You will need the terra and sf packages installed. We will also make an interactive map with terra, which requires the leaflet package to be installed, and we will need the dplyr package for data manipulation.

install.packages(c("sf", "terra", "leaflet", "dplyr", "tmap"))

If you have problems, there are more details about installing terra here and sf here.

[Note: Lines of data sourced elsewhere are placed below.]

/-- 60_exceptions R248: a recorded fault stops every agent, the first one is kept, and reset does not clear it. -/
def Obligations.FaultIsFinal : Prop :=
  ∀ (s : State) (r q : Fault),
    (s.fault = some r → step s = .fault r ∧ s.record q = s) ∧
    (s.fault = none → s.record q = { s with fault := some q }) ∧
    (applyReset s).fault = s.fault

/-! ### Master commands -/

/-- 40_bus_master R103: the checks of an issue, in order, and its effect. -/
def Obligations.IssueChecks : Prop :=
  ∀ (c : BitVec 4) (s : State),
    (s.m.en = false → issue c s = .fault (.uninitUse (opInfo s))) ∧
    (s.m.en = true → c ∉ [0x1#4, 0x3#4, 0x4#4, 0x5#4, 0x7#4, 0x9#4, 0xB#4] → issue c s = .fault (.masterProtocol c)) ∧
    (s.m.en = true → c ∈ [0x1#4, 0x5#4, 0x9#4] → s.m.held = false → issue c s = .fault (.masterProtocol c)) ∧
    (s.m.en = true → c ∈ [0x1#4, 0x3#4, 0x4#4, 0x5#4, 0x7#4, 0x9#4, 0xB#4] →
      ¬(c ∈ [0x1#4, 0x5#4, 0x9#4] ∧ s.m.held = false) →
      issue c s = .next
        { s with
          m := { s.m with cmd := c, error := false, adrack := false, datack := false, arblst := false, busy := true } })

/-- 40_bus_master R104 and R105: while the master works on a command, its instruction is the completion, with the cases of
each MCMD's rule (R106 to R113); every other master instruction waits. ACK is answered by 0x9 and 0xB alone. -/
def Obligations.CompletionWhileWorking : Prop :=
  ∀ (i : Instr) (c : BitVec 4) (s : State), encode i = .mcmd c → s.m.busy = true →
    let m := s.m
    let a := s.env.answer s.draws s.history m c
    let k : Ack := if c = 0x9 ∨ c = 0xB then .ack else .nack
    let stop : List WireEvent := if c = 0x5 ∨ c = 0x7 then [.p] else []
    let freed (n : Master) : Master := { n with held := if c = 0x5 ∨ c = 0x7 then false else n.held }
    (s.m.cmd ≠ c → exec i s = .next s) ∧
    (s.m.cmd = c → c ∈ [0x1#4, 0x5#4, 0x9#4] →
      (a.lostBeforeData = true → exec i s = .next (s.completed a m.afterLoss [.lost])) ∧
      (a.lostBeforeData = false →
        exec i s = .next (s.completed a (freed (m.afterByte a)) ([byteEvent m a k] ++ stop)))) ∧
    (s.m.cmd = c → c ∈ [0x3#4, 0x7#4, 0xB#4] →
      (a.lostBeforeAddr = true → exec i s = .next (s.completed a m.afterLoss [startEvent m, .lost])) ∧
      (a.lostBeforeAddr = false → a.addrAck = .nack →
        exec i s = .next
          (s.completed a (freed { m.addressed with adrack := true, error := true })
            ([startEvent m, addrEvent m .nack] ++ stop))) ∧
      (a.lostBeforeAddr = false → a.addrAck = .ack → a.lostBeforeData = true →
        exec i s = .next (s.completed a m.addressed.afterLoss [startEvent m, addrEvent m .ack, .lost])) ∧
      (a.lostBeforeAddr = false → a.addrAck = .ack → a.lostBeforeData = false →
        exec i s = .next
          (s.completed a (freed (m.addressed.afterByte a))
            ([startEvent m, addrEvent m .ack, byteEvent m.addressed a k] ++ stop)))) ∧
    (s.m.cmd = c → c = 0x4 →
      (m.held = true → exec i s = .next (s.completed a { m with held := false } [.p])) ∧
      (m.held = false → exec i s = .next (s.completed a m [])))

/-- 40_bus_master R106 and R111: RUN and RUN+ACK. They differ only in how the master answers a received byte. -/
def Obligations.McmdRunCompletes : Prop :=
  ∀ (i : Instr) (c : BitVec 4) (k : Ack) (s : State), (i, c, k) ∈ [(.mcmdRun, 0x1, .nack), (.mcmdRunAck, 0x9, .ack)] →
    s.m.busy = false →
    let m := s.m.working c
    let a := s.env.answer s.draws s.history m c
    (s.m.en = false → exec i s = .fault (.uninitUse (opInfo s))) ∧
    (s.m.en = true → s.m.held = false → exec i s = .fault (.masterProtocol c)) ∧
    (s.m.en = true → s.m.held = true →
      (a.lostBeforeData = true → exec i s = .next (s.completed a m.afterLoss [.lost])) ∧
      (a.lostBeforeData = false → exec i s = .next (s.completed a (m.afterByte a) [byteEvent m a k])))

/-- 40_bus_master R107 and R112: START+RUN and START+RUN+ACK. They differ only in how the master answers a received byte. -/
def Obligations.McmdStartRunCompletes : Prop :=
  ∀ (i : Instr) (c : BitVec 4) (k : Ack) (s : State),
    (i, c, k) ∈ [(.mcmdStartRun, 0x3, .nack), (.mcmdStartRunAck, 0xB, .ack)] → s.m.busy = false →
    let m := s.m.working c
    let a := s.env.answer s.draws s.history m c
    (s.m.en = false → exec i s = .fault (.uninitUse (opInfo s))) ∧
    (s.m.en = true →
      (a.lostBeforeAddr = true → exec i s = .next (s.completed a m.afterLoss [startEvent m, .lost])) ∧
      (a.lostBeforeAddr = false → a.addrAck = .nack →
        exec i s = .next
          (s.completed a { m.addressed with adrack := true, error := true } [startEvent m, addrEvent m .nack])) ∧
      (a.lostBeforeAddr = false → a.addrAck = .ack → a.lostBeforeData = true →
        exec i s = .next (s.completed a m.addressed.afterLoss [startEvent m, addrEvent m .ack, .lost])) ∧
      (a.lostBeforeAddr = false → a.addrAck = .ack → a.lostBeforeData = false →
        exec i s = .next
          (s.completed a (m.addressed.afterByte a) [startEvent m, addrEvent m .ack, byteEvent m.addressed a k])))

/-- 40_bus_master R108: STOP; on a bus that is not held there is no wire event and no change but the cleared flags. -/
def Obligations.McmdStopCompletes : Prop :=
  ∀ s : State, s.m.busy = false →
    let m := s.m.working 0x4
    let a := s.env.answer s.draws s.history m 0x4
    (s.m.en = false → exec .mcmdStop s = .fault (.uninitUse (opInfo s))) ∧
    (s.m.en = true → s.m.held = true → exec .mcmdStop s = .next (s.completed a { m with held := false } [.p])) ∧
    (s.m.en = true → s.m.held = false → exec .mcmdStop s = .next (s.completed a m []))

/-- 40_bus_master R109: RUN+STOP. -/
def Obligations.McmdRunStopCompletes : Prop :=
  ∀ s : State, s.m.busy = false →
    let m := s.m.working 0x5
    let a := s.env.answer s.draws s.history m 0x5
    (s.m.en = false → exec .mcmdRunStop s = .fault (.uninitUse (opInfo s))) ∧
    (s.m.en = true → s.m.held = false → exec .mcmdRunStop s = .fault (.masterProtocol 0x5)) ∧
    (s.m.en = true → s.m.held = true →
      (a.lostBeforeData = true → exec .mcmdRunStop s = .next (s.completed a m.afterLoss [.lost])) ∧
      (a.lostBeforeData = false →
        exec .mcmdRunStop s = .next
          (s.completed a { m.afterByte a with held := false } [byteEvent m a .nack, .p])))

/-- 40_bus_master R110: START+RUN+STOP. -/
def Obligations.McmdStartRunStopCompletes : Prop :=
  ∀ s : State, s.m.busy = false →
    let m := s.m.working 0x7
    let a := s.env.answer s.draws s.history m 0x7
    (s.m.en = false → exec .mcmdStartRunStop s = .fault (.uninitUse (opInfo s))) ∧
    (s.m.en = true →
      (a.lostBeforeAddr = true → exec .mcmdStartRunStop s = .next (s.completed a m.afterLoss [startEvent m, .lost])) ∧
      (a.lostBeforeAddr = false → a.addrAck = .nack →
        exec .mcmdStartRunStop s = .next
          (s.completed a { m.addressed with adrack := true, error := true, held := false }
            [startEvent m, addrEvent m .nack, .p])) ∧
      (a.lostBeforeAddr = false → a.addrAck = .ack → a.lostBeforeData = true →
        exec .mcmdStartRunStop s = .next
          (s.completed a m.addressed.afterLoss [startEvent m, addrEvent m .ack, .lost])) ∧
      (a.lostBeforeAddr = false → a.addrAck = .ack → a.lostBeforeData = false →
        exec .mcmdStartRunStop s = .next
          (s.completed a { m.addressed.afterByte a with held := false }
            [startEvent m, addrEvent m .ack, byteEvent m.addressed a .nack, .p])))

/-- 40_bus_master R114 (b) and (c), R113: what every master command that runs leaves in the flags, and that after it the
bus is held only if the command had no STOP and did not lose arbitration. 10_state R37: the bits of `m.STAT`. -/
def Obligations.CompletedCommandFlags : Prop :=
  (∀ (i : Instr) (c : BitVec 4) (s : State), encode i = .mcmd c → s.m.busy = false → s.m.en = true →
    (wfNeedsHeld c = true → s.m.held = true) →
    ∃ t, exec i s = .next t ∧ t.m.busy = false ∧ errorFlagsAgree t.m = true ∧
      (t.m.held = true → mcmdStopBit c = false ∧ t.m.arblst = false) ∧
      (mcmdStopBit c = false → t.m.arblst = false → t.m.held = true)) ∧
  ∀ m : Master,
    m.stat.getLsbD 0 = m.busy ∧ m.stat.getLsbD 1 = m.error ∧ m.stat.getLsbD 2 = m.adrack ∧ m.stat.getLsbD 3 = m.datack ∧
    m.stat.getLsbD 4 = m.arblst ∧ (m.stat.getLsbD 5 = true ↔ m.busy = false ∧ m.held = false) ∧
    (m.stat.getLsbD 6 = true ↔ m.held = true ∨ m.otherMaster = true)

/-- 40_bus_master R122: the answers of the reference peripheral, and what each wire event does to it. A TX or RX event acts
only in a transaction that addresses it. That a NACKed byte leaves the pointer, and where a transaction ends, are the
model's readings (log entry 9). -/
def Obligations.ReferencePeripheralRules : Prop :=
  ∀ (p : RefPeripheral) (n : Nat) (h : History) (m : Master) (c : BitVec 4) (b : Byte) (rw : Bool) (k : Ack) (x : BusAddr),
    let a := BusEnv.answer (.reference p) n h m c
    a.lostBeforeAddr = false ∧ a.lostBeforeData = false ∧
    (a.addrAck = .ack ↔ m.sa.extractLsb' 1 7 = p.addr) ∧
    (mcmdStartBit c = true → (a.txAck = .nack ↔ p.nackAt = some 0)) ∧
    (mcmdStartBit c = false → p.addressed = .write → (a.txAck = .nack ↔ p.nackAt = some p.wc)) ∧
    (mcmdStartBit c = true ∨ p.addressed = .read → a.rxByte = p.mem.read p.ptr.toNat) ∧
    p.onEvent (.addr p.addr false .ack) = { p with addressed := .write, wc := 0 } ∧
    p.onEvent (.addr p.addr true .ack) = { p with addressed := .read } ∧
    p.onEvent (.addr x rw .nack) = { p with addressed := .no } ∧
    (x ≠ p.addr → p.onEvent (.addr x rw k) = { p with addressed := .no }) ∧
    (p.addressed = .write →
      (p.wc = 0 → p.onEvent (.tx b .ack) = { p with ptr := b, wc := 1 }) ∧
      (p.wc ≠ 0 → p.onEvent (.tx b .ack) =
        { p with
          mem := p.mem.write p.ptr.toNat b, ptr := BitVec.ofNat 8 ((p.ptr.toNat + 1) % 256), wc := p.wc + 1 }) ∧
      p.onEvent (.tx b .nack) = { p with wc := p.wc + 1 }) ∧
    (p.addressed ≠ .write → p.onEvent (.tx b k) = p) ∧
    (p.addressed = .read → p.onEvent (.rx b k) = { p with ptr := BitVec.ofNat 8 ((p.ptr.toNat + 1) % 256) }) ∧
    (p.addressed ≠ .read → p.onEvent (.rx b k) = p) ∧
    (∀ e ∈ [WireEvent.s, .sr, .p, .lost], p.onEvent e = { p with addressed := .no }) ∧
    ∀ events : List WireEvent,
      BusEnv.after (.reference p) events = .reference (events.foldl (fun q e => q.onEvent e) p)

/-- 40_bus_master R122: the register file of the reference peripheral is a memory: a read after a write to the same
address gives the byte written, every other address reads as before, and the canonical form is kept. -/
def Obligations.MemoryReadAfterWrite : Prop :=
  ∀ (mem : Memory) (a : Nat) (v : Byte), mem.wf = true →
    (mem.write a v).wf = true ∧ (mem.write a v).read a = v ∧ ∀ b, b ≠ a → (mem.write a v).read b = mem.read b

/-! ### Engine commands, phase by phase -/

/-- 41_engine_ops R145: INIT's COMPUTE phase and its DONE. -/
def Obligations.InitCompletes : Prop :=
  ∀ s : State, s.running .init →
    (s.seq.phase = .compute →
      exec .init s = .next
        (State.atPhase { s with m := { s.m with en := true, tpr := Config.tpr }, platform := some Config.platform } .done)) ∧
    (s.seq.phase = .done →
      exec .init s = .next (s.returned { s.regs with status := { s.regs.status with initDone := true } }))

/-- 41_engine_ops R146: the phases of the read transaction, in the five commands that use it. The write phase is judged by
nothing, the read phase by ERROR alone. -/
def Obligations.ReadTransactionPhases : Prop :=
  ∀ (op : HostCmd) (s : State) (a : BusAddr) (reg : Byte), s.running op → readTarget op s = some (a, reg) →
    (s.mayIssue .startAddrW →
      exec op.instr s = .next (s.phaseIssued { s.m with sa := addrByte a false, dr := reg } 0x3)) ∧
    (s.mayJudge .startAddrW → exec op.instr s = .next (s.atPhase .startAddrR)) ∧
    (s.mayIssue .startAddrR →
      exec op.instr s = .next (s.phaseIssued { s.m with sa := addrByte a true } 0x7)) ∧
    (s.mayJudge .startAddrR → op ≠ .readAccel → op ≠ .readGyro →
      exec op.instr s = .next
        (State.atPhase { s with seq := { s.seq with rx := !s.m.error } } (if op = .readReg then .done else .compute)))

/-- 41_engine_ops R147: the DONE step of READ_REG; without a received byte RDATA takes a free byte. -/
def Obligations.ReadRegCompletes : Prop :=
  ∀ s : State, s.running .readReg → s.seq.phase = .done →
    (s.seq.rx = true → exec .readReg s = .next (s.returned { s.regs with rdata := s.m.dr })) ∧
    (s.seq.rx = false →
      exec .readReg s = .next
        (State.returned { s with draws := s.draws + 1 } { s.regs with rdata := Config.freeByte s.draws }))

/-- 41_engine_ops R150: the phases of WRITE_REG and its DONE. -/
def Obligations.WriteRegPhases : Prop :=
  ∀ s : State, s.running .writeReg →
    (s.mayIssue .startAddrW →
      exec .writeReg s = .next (s.phaseIssued { s.m with sa := addrByte s.seq.sa false, dr := s.seq.ra } 0x3)) ∧
    (s.mayJudge .startAddrW → s.m.error = false → exec .writeReg s = .next (s.atPhase .sendByte)) ∧
    (s.mayIssue .sendByte → s.m.held = true →
      exec .writeReg s = .next (s.phaseIssued { s.m with dr := s.seq.wd } 0x5)) ∧
    (s.mayJudge .sendByte → s.m.error = false → exec .writeReg s = .next (s.atPhase .done)) ∧
    (s.seq.phase = .done → exec .writeReg s = .next (s.returned { s.regs with result := s.seq.err }))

We can now load the packages:

library(dplyr)
library(terra)
library(sf)
library(tmap)

Spatial data

There are basically two types of spatial data: vector and raster

Vector data

Can be points, lines or polygons. Vectors are useful for representing things like survey locations, rivers, and boundaries.

Code
pts <- rbind(c(3.2,4), c(3,4.6), c(3.8,4.4), c(3.5,3.8), c(3.4,3.6), c(3.9,4.5)) |>
  vect()

lnes <- as.lines(vect(rbind(c(3,4.6), c(3.2,4), c(3.5,3.8)))) |>
  rbind(as.lines(vect(rbind(c(3.9, 4.5), c(3.8, 4.4), c(3.5,3.8), c(3.4,3.6)))))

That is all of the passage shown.